RECORDED DATA section start

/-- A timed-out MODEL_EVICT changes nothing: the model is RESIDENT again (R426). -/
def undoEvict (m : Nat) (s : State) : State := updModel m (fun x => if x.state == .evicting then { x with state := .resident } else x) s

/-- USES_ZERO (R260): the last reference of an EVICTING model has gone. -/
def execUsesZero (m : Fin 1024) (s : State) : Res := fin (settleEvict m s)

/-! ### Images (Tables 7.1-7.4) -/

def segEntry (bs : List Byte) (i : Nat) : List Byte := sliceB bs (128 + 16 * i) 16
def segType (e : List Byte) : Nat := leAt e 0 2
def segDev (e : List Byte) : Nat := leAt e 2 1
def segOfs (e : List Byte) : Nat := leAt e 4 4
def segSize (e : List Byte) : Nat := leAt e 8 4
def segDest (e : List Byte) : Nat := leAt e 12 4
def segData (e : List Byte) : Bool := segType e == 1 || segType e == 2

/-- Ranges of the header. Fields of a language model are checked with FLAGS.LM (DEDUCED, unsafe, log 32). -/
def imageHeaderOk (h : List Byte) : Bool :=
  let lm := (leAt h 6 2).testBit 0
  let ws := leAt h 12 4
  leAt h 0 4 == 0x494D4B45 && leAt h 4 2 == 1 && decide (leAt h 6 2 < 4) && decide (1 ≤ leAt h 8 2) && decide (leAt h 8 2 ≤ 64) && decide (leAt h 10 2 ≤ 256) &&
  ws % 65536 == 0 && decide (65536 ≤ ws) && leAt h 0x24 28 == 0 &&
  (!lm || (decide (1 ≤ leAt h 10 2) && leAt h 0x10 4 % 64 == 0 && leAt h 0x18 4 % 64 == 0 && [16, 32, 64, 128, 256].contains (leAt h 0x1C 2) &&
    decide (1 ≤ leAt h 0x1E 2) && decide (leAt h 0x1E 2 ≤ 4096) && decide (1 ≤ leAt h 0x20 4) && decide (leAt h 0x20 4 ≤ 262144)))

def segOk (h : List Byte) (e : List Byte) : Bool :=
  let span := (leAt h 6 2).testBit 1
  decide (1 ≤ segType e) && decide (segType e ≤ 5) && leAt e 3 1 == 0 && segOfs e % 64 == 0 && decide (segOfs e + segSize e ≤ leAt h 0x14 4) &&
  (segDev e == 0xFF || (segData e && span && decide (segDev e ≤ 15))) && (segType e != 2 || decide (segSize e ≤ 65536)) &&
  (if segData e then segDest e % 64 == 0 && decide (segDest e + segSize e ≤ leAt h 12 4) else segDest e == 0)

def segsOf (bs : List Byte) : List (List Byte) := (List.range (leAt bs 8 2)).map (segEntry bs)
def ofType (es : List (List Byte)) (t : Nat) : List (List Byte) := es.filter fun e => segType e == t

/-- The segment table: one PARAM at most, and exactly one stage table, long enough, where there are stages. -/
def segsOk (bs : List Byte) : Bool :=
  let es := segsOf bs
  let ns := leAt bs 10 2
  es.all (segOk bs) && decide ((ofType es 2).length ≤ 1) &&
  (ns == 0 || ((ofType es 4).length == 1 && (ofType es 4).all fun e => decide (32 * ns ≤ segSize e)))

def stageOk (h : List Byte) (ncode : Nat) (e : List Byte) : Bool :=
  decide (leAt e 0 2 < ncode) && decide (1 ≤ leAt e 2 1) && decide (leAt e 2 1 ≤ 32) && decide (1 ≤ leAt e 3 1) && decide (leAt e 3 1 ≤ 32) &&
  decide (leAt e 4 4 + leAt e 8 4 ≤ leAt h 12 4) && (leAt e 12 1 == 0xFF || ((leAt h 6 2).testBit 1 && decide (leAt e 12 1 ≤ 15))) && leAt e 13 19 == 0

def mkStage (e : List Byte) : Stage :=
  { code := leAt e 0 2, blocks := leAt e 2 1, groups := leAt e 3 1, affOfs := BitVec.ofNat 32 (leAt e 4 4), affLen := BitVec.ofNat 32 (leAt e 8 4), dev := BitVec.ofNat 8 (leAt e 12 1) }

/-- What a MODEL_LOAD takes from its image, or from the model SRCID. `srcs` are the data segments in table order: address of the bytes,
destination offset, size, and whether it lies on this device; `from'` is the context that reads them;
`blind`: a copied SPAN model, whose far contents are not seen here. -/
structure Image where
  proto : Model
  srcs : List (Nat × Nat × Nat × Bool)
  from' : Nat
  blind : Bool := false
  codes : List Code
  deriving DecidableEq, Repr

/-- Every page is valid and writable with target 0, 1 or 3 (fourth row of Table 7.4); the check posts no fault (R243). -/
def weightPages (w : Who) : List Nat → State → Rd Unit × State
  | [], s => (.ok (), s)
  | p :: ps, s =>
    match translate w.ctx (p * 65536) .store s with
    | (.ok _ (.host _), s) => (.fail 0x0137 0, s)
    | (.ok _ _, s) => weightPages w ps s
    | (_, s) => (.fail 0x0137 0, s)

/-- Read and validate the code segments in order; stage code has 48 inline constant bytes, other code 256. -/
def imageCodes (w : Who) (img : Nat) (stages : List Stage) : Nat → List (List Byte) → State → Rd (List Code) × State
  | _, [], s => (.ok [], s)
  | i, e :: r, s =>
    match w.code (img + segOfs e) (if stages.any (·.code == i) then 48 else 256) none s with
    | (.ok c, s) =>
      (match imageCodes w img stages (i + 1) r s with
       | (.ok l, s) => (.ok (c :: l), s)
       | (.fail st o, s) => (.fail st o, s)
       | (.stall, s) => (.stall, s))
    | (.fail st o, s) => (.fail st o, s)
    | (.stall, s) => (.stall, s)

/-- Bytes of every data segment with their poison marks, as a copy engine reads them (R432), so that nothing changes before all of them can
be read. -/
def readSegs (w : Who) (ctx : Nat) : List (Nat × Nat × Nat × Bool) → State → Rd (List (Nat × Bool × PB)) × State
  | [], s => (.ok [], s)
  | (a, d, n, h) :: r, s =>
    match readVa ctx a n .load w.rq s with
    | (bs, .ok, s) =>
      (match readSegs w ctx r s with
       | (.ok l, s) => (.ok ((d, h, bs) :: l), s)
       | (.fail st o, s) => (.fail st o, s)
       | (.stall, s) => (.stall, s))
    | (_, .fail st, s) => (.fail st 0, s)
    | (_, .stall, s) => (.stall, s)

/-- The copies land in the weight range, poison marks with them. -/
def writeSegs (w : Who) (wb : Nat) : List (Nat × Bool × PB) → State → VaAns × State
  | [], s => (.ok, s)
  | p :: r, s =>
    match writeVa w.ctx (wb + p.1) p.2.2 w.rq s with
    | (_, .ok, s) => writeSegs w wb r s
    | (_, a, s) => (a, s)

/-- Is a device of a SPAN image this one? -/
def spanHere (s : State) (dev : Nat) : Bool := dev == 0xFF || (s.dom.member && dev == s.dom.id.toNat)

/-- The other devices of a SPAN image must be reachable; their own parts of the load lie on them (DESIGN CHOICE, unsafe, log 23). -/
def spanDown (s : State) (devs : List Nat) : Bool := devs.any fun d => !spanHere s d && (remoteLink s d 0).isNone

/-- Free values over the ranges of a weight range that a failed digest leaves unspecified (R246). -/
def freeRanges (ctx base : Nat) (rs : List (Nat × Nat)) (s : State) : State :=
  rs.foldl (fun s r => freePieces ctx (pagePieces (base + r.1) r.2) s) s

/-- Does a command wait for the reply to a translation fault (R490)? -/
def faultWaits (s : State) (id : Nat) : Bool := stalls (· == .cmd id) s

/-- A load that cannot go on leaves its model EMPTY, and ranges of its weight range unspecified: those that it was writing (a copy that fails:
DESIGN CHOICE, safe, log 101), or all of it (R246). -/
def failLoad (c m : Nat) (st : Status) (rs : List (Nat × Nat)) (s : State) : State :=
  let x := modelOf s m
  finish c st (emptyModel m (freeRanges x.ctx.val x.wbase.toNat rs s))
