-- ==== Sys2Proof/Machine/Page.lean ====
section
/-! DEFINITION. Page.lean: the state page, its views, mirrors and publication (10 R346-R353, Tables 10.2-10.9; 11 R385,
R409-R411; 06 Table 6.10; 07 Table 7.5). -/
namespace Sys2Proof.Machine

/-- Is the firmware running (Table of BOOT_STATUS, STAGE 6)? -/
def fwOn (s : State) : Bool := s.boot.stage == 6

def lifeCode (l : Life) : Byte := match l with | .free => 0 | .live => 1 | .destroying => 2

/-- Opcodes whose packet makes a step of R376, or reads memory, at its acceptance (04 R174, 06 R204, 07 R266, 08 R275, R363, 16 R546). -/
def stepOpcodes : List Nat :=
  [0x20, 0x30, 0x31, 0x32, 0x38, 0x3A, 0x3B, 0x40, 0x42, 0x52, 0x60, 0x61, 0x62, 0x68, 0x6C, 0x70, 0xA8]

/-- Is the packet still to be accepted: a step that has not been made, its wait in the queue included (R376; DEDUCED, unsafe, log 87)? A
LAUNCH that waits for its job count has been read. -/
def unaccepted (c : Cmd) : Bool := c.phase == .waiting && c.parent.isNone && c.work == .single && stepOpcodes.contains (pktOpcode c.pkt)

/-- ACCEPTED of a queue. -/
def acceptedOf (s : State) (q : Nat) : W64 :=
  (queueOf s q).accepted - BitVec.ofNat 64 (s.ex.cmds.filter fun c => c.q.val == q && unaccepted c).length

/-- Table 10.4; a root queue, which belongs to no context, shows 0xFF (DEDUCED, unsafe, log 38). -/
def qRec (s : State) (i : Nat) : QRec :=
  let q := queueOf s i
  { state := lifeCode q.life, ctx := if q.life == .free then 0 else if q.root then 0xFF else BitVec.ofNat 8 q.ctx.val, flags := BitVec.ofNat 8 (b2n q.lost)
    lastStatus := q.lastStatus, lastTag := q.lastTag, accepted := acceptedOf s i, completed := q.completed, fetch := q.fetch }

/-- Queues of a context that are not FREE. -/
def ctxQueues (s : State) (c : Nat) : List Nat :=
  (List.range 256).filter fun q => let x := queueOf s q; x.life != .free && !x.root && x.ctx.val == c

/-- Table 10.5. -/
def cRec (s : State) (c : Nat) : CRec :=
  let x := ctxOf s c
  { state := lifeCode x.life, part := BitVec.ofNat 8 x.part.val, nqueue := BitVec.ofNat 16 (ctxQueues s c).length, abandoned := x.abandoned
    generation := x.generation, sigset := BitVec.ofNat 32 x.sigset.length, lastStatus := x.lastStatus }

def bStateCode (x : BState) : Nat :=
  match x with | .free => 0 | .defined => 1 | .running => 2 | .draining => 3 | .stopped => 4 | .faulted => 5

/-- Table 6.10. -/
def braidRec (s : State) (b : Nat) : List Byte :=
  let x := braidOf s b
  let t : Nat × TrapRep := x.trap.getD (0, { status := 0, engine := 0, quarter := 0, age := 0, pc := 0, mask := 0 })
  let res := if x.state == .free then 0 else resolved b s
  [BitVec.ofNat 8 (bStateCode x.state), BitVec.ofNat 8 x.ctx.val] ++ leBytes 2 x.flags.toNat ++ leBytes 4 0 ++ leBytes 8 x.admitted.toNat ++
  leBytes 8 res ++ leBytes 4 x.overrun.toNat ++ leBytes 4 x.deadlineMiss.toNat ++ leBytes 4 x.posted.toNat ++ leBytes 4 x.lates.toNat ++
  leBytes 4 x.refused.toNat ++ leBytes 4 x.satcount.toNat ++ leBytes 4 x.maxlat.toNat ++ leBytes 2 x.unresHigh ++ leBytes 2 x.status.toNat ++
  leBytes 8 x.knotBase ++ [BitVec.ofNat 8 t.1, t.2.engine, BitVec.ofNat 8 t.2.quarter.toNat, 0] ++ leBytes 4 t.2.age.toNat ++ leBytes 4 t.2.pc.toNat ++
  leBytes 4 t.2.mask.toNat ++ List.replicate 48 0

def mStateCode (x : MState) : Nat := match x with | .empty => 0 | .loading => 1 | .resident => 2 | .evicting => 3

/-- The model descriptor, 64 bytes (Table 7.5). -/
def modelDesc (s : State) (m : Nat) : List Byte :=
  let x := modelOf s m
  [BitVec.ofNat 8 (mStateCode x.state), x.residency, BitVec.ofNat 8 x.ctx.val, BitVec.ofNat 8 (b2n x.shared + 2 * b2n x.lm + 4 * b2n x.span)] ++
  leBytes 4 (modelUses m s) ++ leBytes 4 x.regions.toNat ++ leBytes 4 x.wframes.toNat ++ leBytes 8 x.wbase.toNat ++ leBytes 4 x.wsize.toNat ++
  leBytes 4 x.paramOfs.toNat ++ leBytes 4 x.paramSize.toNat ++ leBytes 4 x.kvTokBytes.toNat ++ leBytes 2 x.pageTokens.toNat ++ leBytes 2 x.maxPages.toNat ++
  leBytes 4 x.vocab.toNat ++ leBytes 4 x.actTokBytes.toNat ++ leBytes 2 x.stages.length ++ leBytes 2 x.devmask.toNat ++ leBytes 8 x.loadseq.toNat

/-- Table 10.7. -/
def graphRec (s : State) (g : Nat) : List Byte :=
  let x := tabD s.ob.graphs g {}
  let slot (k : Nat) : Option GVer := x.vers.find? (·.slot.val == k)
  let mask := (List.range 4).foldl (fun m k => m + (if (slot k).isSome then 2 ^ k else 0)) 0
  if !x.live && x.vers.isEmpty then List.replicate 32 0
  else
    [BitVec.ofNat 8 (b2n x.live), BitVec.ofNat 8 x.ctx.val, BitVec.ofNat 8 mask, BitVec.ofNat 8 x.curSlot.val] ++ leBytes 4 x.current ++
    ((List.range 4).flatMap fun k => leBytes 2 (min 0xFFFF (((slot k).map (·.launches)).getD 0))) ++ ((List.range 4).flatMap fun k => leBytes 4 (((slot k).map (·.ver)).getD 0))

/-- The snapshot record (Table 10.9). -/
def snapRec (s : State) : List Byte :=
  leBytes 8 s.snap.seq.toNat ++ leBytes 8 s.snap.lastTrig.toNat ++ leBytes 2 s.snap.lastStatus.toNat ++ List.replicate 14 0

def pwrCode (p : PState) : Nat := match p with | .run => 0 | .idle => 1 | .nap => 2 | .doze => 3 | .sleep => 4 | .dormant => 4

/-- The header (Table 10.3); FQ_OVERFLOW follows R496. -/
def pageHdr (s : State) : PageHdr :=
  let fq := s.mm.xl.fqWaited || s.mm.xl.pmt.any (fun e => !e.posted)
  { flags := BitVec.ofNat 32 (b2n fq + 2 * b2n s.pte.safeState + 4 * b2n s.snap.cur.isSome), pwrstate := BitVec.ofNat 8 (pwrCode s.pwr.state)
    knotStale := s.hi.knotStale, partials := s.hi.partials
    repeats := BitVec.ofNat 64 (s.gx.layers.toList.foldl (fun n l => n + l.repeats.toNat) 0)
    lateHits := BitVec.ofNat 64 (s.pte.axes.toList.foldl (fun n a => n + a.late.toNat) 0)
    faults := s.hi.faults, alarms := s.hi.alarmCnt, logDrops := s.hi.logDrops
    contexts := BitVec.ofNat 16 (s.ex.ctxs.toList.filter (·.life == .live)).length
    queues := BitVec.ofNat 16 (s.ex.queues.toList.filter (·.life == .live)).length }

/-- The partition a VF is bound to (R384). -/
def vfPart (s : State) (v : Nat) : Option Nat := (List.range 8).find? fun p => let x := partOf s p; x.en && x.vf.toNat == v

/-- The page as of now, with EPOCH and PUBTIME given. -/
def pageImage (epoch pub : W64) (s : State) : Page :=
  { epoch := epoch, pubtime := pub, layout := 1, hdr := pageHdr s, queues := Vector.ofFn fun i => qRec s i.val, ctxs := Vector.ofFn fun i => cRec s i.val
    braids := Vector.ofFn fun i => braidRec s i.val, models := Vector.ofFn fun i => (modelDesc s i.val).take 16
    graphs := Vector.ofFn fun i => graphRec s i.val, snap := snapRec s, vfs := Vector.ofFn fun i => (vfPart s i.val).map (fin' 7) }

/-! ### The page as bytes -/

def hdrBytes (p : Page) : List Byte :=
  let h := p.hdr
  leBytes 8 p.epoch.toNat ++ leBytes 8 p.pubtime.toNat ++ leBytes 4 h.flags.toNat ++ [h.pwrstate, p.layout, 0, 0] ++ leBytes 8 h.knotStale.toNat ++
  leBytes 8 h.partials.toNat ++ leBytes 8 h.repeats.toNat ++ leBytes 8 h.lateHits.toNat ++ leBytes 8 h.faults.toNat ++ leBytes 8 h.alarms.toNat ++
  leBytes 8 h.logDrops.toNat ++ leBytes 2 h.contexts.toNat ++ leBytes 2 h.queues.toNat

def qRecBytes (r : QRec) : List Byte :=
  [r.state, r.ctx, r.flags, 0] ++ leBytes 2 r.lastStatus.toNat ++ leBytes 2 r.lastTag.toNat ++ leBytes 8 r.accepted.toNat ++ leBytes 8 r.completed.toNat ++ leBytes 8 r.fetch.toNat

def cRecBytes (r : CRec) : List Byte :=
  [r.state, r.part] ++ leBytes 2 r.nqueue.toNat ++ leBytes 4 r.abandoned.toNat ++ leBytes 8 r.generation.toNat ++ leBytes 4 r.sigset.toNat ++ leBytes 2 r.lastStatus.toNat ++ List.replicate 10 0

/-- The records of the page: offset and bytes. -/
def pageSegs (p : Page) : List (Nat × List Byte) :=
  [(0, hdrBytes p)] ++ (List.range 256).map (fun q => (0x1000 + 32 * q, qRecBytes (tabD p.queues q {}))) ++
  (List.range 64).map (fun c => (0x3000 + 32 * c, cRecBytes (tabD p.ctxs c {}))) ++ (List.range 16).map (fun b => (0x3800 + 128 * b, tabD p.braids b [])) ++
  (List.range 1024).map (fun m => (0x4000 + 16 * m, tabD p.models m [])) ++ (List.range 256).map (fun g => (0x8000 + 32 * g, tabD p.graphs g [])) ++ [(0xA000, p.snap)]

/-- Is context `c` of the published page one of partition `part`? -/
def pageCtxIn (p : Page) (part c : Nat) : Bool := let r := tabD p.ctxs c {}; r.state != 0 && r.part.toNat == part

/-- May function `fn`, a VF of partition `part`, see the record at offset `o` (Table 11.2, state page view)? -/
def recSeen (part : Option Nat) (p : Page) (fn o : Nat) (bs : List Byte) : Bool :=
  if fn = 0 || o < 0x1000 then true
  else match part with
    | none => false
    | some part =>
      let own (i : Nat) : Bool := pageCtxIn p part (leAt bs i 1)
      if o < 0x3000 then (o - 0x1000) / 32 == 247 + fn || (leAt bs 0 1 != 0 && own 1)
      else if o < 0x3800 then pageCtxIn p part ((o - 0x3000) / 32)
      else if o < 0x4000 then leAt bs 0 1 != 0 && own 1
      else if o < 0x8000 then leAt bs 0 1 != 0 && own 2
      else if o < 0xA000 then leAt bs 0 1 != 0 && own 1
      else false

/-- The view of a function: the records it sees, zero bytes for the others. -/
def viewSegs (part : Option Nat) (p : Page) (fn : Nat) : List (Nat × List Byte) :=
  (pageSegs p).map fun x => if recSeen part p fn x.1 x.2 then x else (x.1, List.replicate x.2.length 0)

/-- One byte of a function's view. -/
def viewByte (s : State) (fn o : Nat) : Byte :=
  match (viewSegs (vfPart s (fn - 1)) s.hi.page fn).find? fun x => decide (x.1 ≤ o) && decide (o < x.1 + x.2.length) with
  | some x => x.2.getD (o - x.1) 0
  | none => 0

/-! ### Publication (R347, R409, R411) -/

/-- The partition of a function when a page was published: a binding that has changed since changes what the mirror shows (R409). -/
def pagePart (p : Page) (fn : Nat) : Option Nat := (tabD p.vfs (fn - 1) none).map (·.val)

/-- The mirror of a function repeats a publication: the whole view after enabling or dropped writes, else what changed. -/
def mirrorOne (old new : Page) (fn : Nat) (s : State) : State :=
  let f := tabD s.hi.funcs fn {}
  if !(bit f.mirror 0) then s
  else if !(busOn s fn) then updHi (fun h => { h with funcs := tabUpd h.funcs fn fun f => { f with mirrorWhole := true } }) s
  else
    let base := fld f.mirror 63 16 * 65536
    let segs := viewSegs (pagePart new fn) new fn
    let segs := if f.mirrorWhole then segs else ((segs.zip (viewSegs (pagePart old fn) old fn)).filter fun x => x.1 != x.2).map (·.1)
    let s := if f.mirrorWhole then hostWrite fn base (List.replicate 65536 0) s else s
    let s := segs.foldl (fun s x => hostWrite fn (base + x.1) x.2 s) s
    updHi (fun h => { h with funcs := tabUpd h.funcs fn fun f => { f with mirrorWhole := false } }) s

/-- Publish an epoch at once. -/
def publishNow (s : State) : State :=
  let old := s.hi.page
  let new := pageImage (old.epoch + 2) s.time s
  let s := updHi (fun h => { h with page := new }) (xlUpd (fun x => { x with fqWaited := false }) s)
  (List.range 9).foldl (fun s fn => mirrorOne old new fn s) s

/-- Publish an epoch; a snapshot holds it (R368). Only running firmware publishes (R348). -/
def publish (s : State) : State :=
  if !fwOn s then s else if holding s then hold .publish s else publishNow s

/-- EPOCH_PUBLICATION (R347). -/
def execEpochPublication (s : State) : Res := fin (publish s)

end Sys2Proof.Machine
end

RECORDED DATA section end

◆ PROBLEM TO WORK ON ◆
All lines above from the one holding "def segEntry (bs" to the one holding "(!lm || (decide", inclusive, are to be copied exactly; no other line is wanted.

◆ TASK ANSWER ◆
def segEntry (bs : List Byte) (i : Nat) : List Byte := sliceB bs (128 + 16 * i) 16
def segType (e : List Byte) : Nat := leAt e 0 2
def segDev (e : List Byte) : Nat := leAt e 2 1
def segOfs (e : List Byte) : Nat := leAt e 4 4
def segSize (e : List Byte) : Nat := leAt e 8 4
def segDest (e : List Byte) : Nat := leAt e 12 4
def segData (e : List Byte) : Bool := segType e == 1 || segType e == 2

/-- Ranges of the header. Fields of a language model are checked with FLAGS.LM (DEDUCED, unsafe, log 32). -/
def imageHeaderOk (h : List Byte) : Bool :=
  let lm := (leAt h 6 2).testBit 0
  let ws := leAt h 12 4
  leAt h 0 4 == 0x494D4B45 && leAt h 4 2 == 1 && decide (leAt h 6 2 < 4) && decide (1 ≤ leAt h 8 2) && decide (leAt h 8 2 ≤ 64) && decide (leAt h 10 2 ≤ 256) &&
  ws % 65536 == 0 && decide (65536 ≤ ws) && leAt h 0x24 28 == 0 &&
  (!lm || (decide (1 ≤ leAt h 10 2) && leAt h 0x10 4 % 64 == 0 && leAt h 0x18 4 % 64 == 0 && [16, 32, 64, 128, 256].contains (leAt h 0x1C 2) &&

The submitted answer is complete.